Discovery not completing for large numbers of participants publishing and subscribing same topic

4 posts / 0 new
Last post
Offline
Last seen: 6 years 4 months ago
Joined: 01/27/2014
Posts: 2
Discovery not completing for large numbers of participants publishing and subscribing same topic

I'm relatively new to DDS; so, I apologize ahead of time for using any incorrect terminology, but would appreciate any thoughts concerning an issue I am having...

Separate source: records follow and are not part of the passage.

/-! ## What an edit does to the table and the map (R252-R258) -/

/-- R261: every layer's RQUEUE names a live queue with room for an item -/
def queueLive (s : State) (e : LayerEntry) : Bool :=
  e.rqueue.tag && capKind e.rqueue.bits == 3 &&
  (match findFrame s (handleCtx e.rqueue) (handleFrame e.rqueue) with
   | some f => !f.withdrawn && (match queueAt f (handleQueue e.rqueue) with | some x => decide (64 ≤ x.item) | none => false)
   | none => false)
def checkQueues (q : Seq) (d : Desc) : KM Unit :=
  kFor (fun l => do kCheck (queueLive (← get) (← layerEntry q d l)) 0x50) (layersOf d)
def newWave (q : Seq) (g : BitVec 32) (seam inserted : List Nat) : KM Unit := modify (fun s => setWork s { s.work with
  waves := s.work.waves ++ [{ seq := q.id, gen := g, layer := 0, entered := false, merged := [], seam := seam, inserted := inserted }] })
/-- a run where the edit puts it, cut where the edit cuts it -/
def shiftRun (m : EditMap) (r : Run) : List Run :=
  let above := (clipRun r (if m.ins then m.p else m.p + m.n) (r.lstart + r.len)).toList
  (clipRun r 0 m.p).toList ++ above.map (fun x => { x with lstart := if m.ins then x.lstart + m.n else x.lstart - m.n })
/-- R254: closed groups for the inserted positions -/
def insertGroups (q : Seq) (d : Desc) (p n : Nat) : KM (List Run) :=
  kEach (fun i => do
    let k := min d.bt (n - i * d.bt)
    let g ← newGroup q d true k
    pure { lstart := p + i * d.bt, len := k, group := g, slot := 0 }) (List.range ((n + d.bt - 1) / d.bt))
/-- POS of every slot in [lo, hi) of the view, in groups of the sequence's own -/
def rewritePos (q : Seq) (d : Desc) (lo hi : Nat) : KM Report := do
  let rs := (clipView (← view q d) lo hi).map (·.run)
  let reps ← kEach (fun g0 => do
    let q ← curSeq q
    let (g, _, rep) ← ownGroup q d g0
    let x ← readGroup q d g
    writeGroup q d g { x with pos := (slotsAt rs g0).foldl (fun l y => l.set y.1 y.2) x.pos }
    pure rep) (runGroups rs)
  pure (reps.foldl Report.or noReport)
/-- R256: a page for each block the rotation of [lo, hi) touches -/
def rotationPages (q : Seq) (d : Desc) (lo hi : Nat) : KM (List Nat) := do
  let moved := clipView (← view q d) lo hi
  let js ← ranks q d
  let ps ← kEach (fun g => kEach (fun j => do
    let x ← readLayer q d g j
    if x.mask &&& slotBits moved g = 0 then pure [] else do pure [← poolPop q d]) js) (groupsOf moved)
  pure (ps.flatMap (·.flatMap id))
/-- holds and flags follow the new numbering -/
def carryAll (q : Seq) (d : Desc) (m : EditMap) : KM Unit := modify (fun s =>
  let len := m.newLength d.length
  let s := updHolds q (·.granted) (fun h => { h with cols := carryCols d m len h.cols }) s
  setWork s { s.work with waves := s.work.waves.map (fun w => if w.seq == q.id then
    { w with seam := carryCols d m len w.seam, inserted := carryCols d m len w.inserted } else w) })
/-- the checks EDINS, EDDEL, EDREP and WMARK share, from position p on -/
def editAllowed (q : Seq) (p : Nat) : KM Unit := do
  kCheck (!q.jopen) 0x58
  kUnfrozen q p
def doneGen (g : BitVec 32) : CmdEnd := { status := 0, bytes := 0, result := g.toNat }
/-- EDINS and EDDEL applied in one step -/
def moveEdit (ins : Bool) (c : Cmd) : KM CmdEnd := do
  let q ← kSeq c
  let d ← readDesc q
  let cap ← mapCap q d
  let p := bLo c
  let n := bHi c
  kCheck (decide (1 ≤ n ∧ if ins then p ≤ d.length ∧ n ≤ 4096 else p + n ≤ d.length)) 0x50
  editAllowed q p
  let v0 ← view q d
  kFor (kGroupUnfrozen q v0) (groupsOf (clipView v0 p d.length))
  let m : EditMap := { ins := ins, p := p, n := n }
  let len := m.newLength d.length
  kCheck (decide (ncol d len ≤ cap)) 0x62
  kCheck (genRoom d) 0x61
  checkQueues q d
  let g ← takeGen q d (some m)
  let d := { d with gen := g }
  let v ← view q d
  let own ← readRuns q d
  let above := (clipView (v.filter (fun x => !x.own)) p d.length).map (·.run)
  let new ← if ins then insertGroups q d p n else pure []
  writeRuns q d (sortRuns ((own ++ above).flatMap (shiftRun m) ++ new))
  modify (fun s => updSeq s q.id (fun q => { q with forkLen := q.forkLen.map (min p) }))
  let q ← curSeq q
  let rep ← if ins then pure noReport else removeSlots q d (clipView v p (p + n)) (clipView v 0 p ++ clipView v (p + n) d.length)
  let q ← curSeq q
  let rep2 ← rewritePos q d p len
  let q ← curSeq q
  rebucket q d cap m
  let cols := if ins then colsOf d p (p + n) else if p < len then [p / d.st] else []
  markCells q d cap g (layersOf d) cols
  setLength q len
  carryAll q d m
  let first := if ins then p + n else p
  let pages ← rotationPages q d first len
  if first < len then
    modify (fun s => setWork s { s.work with
      rotations := s.work.rotations ++ [{ seq := q.id, gen := g, first := first, count := len - first, delta := if ins then (n : Int) else -(n : Int), pages := pages }] })
  else pure ()
  newWave q g (if ins then [] else cols) (if ins then cols else [])
  pure { doneGen g with result := (rep.or rep2).count g.toNat }
/-- EDREP (R253) -/
def edrep (c : Cmd) : KM CmdEnd := do
  let q ← kSeq c
  let d ← readDesc q
  let cap ← mapCap q d
  kCheck (decide (1 ≤ bHi c ∧ bLo c + bHi c ≤ d.length)) 0x50
  editAllowed q (bLo c)
  kCheck (genRoom d) 0x61
  checkQueues q d
  let g ← takeGen q d none
  markCells q { d with gen := g } cap g [0] (colsOf d (bLo c) (bLo c + bHi c))
  newWave q g [] []
  pure (doneGen g)
/-- WMARK (R266) -/
def wmark (c : Cmd) : KM CmdEnd := do
  let q ← kSeq c
  let d ← readDesc q
  let cap ← mapCap q d
  let a := (c.cmd.extractLsb' 18 9).toNat
  let b := (c.cmd.extractLsb' 9 9).toNat
  kCheck (decide (1 ≤ bHi c ∧ bLo c + bHi c ≤ ncol d d.length ∧ a ≤ b ∧ b ≤ d.nlayer)) 0x50
  editAllowed q (bLo c * d.st)
  kCheck (genRoom d) 0x61
  checkQueues q d
  let g ← takeGen q d none
  markCells q { d with gen := g } cap g ((List.range (b + 1 - a)).map (· + a)) ((List.range (bHi c)).map (· + bLo c))
  newWave q g [] []
  pure (doneGen g)
def settleCap : Nat := 4096
/-- SETTLE (R265): done, or one more that waits -/
def settle (c : Cmd) : KM (Option CmdEnd) := do
  let q ← kSeq c
  let d ← readDesc q
  let _ ← mapCap q d
  kCheck (bHi c == 0) 0x50
  let g := BitVec.ofNat 32 (bLo c)
  if genGe d.settled g then pure (some (doneGen d.settled))
  else do
    let s ← get
    let mine := s.work.settles.filter (fun x => match seqOf s x.seq with | some y => y.die == q.die | none => false)
    kCheck (decide (mine.length < settleCap)) 0x66
    set (setWork s { s.work with settles := s.work.settles ++ [{ seq := q.id, gen := g, cmd := c }] })
    pure none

I have a set of participants (73 of them) that are publishing and subscribing to the same topic. At the very start of execution, all 73 attempt to publish a sample on this topic, but a few of the participants are hanging waiting on the readers to pair up with the writer (as reported by get_publication_matched_status). I have logic in the code that will wait for the total number of readers to come on-line, but for a handfull of participants, this never seems to occur. I have used the RTIAnalyzer to perform match analysis, and it indicates that I have 73 readers and 73 writers, but from the participants point of view, this doesn't seem to be the case. I have observed that in some case there will be a group of say 5 participants that are hung. In this case, 1 will be waiting on 4 more to come on-line, and the other 4 are waiting for 1 each to come on line; so, it sort of looks like some sort of race condition where 4 are waiting on the 1 and the 1 is waiting on the 4. I've tried adding various sleeps and waits, but to no avail. Any suggestions or ideas would be much appreciated.

Thanks,

Tony

 

rip
rip's picture
Offline
Last seen: 10 hours 27 min ago
Joined: 04/06/2012
Posts: 321

Hi Tony,

Can you describe the topology of the graph?  How many systems, how many applications, how many participants?

Regards,

Rip

Offline
Last seen: 6 years 4 months ago
Joined: 01/27/2014
Posts: 2

The 73 applications are spread across 12 dual-quad-core machines. If I understand the terminology, each application is a separate participant. Each of the applications both subscribes and publishes the topic I mentioned. Also, we are running with DDS_RELIABLE_RELIABILITY_QOS and I have made attempts to adjust some of the heartbeat settings, but that didn't seem to help.

Thanks,

Tony

Offline
Last seen: 2 months 1 week ago
Joined: 05/23/2013
Posts: 49

Hi Tony,

Can you please update your initial peer lists like following in your XML file? Of course, you need to replace the IP addresses with your own machines. It increases the participant ID limit to 10 for a machine in this example because I guess you may run more than 4 (default number) participants in the same machine. 

<participant_qos> 
   <initial_peers>
      10@builtin.udpv4://127.0.0.1
      10@builtin.udpv4://192.168.1.10
      10@builtin.udpv4://192.168.1.11
      10@builtin.udpv4://192.168.1.12
   </initial_peers>
</participant_qos>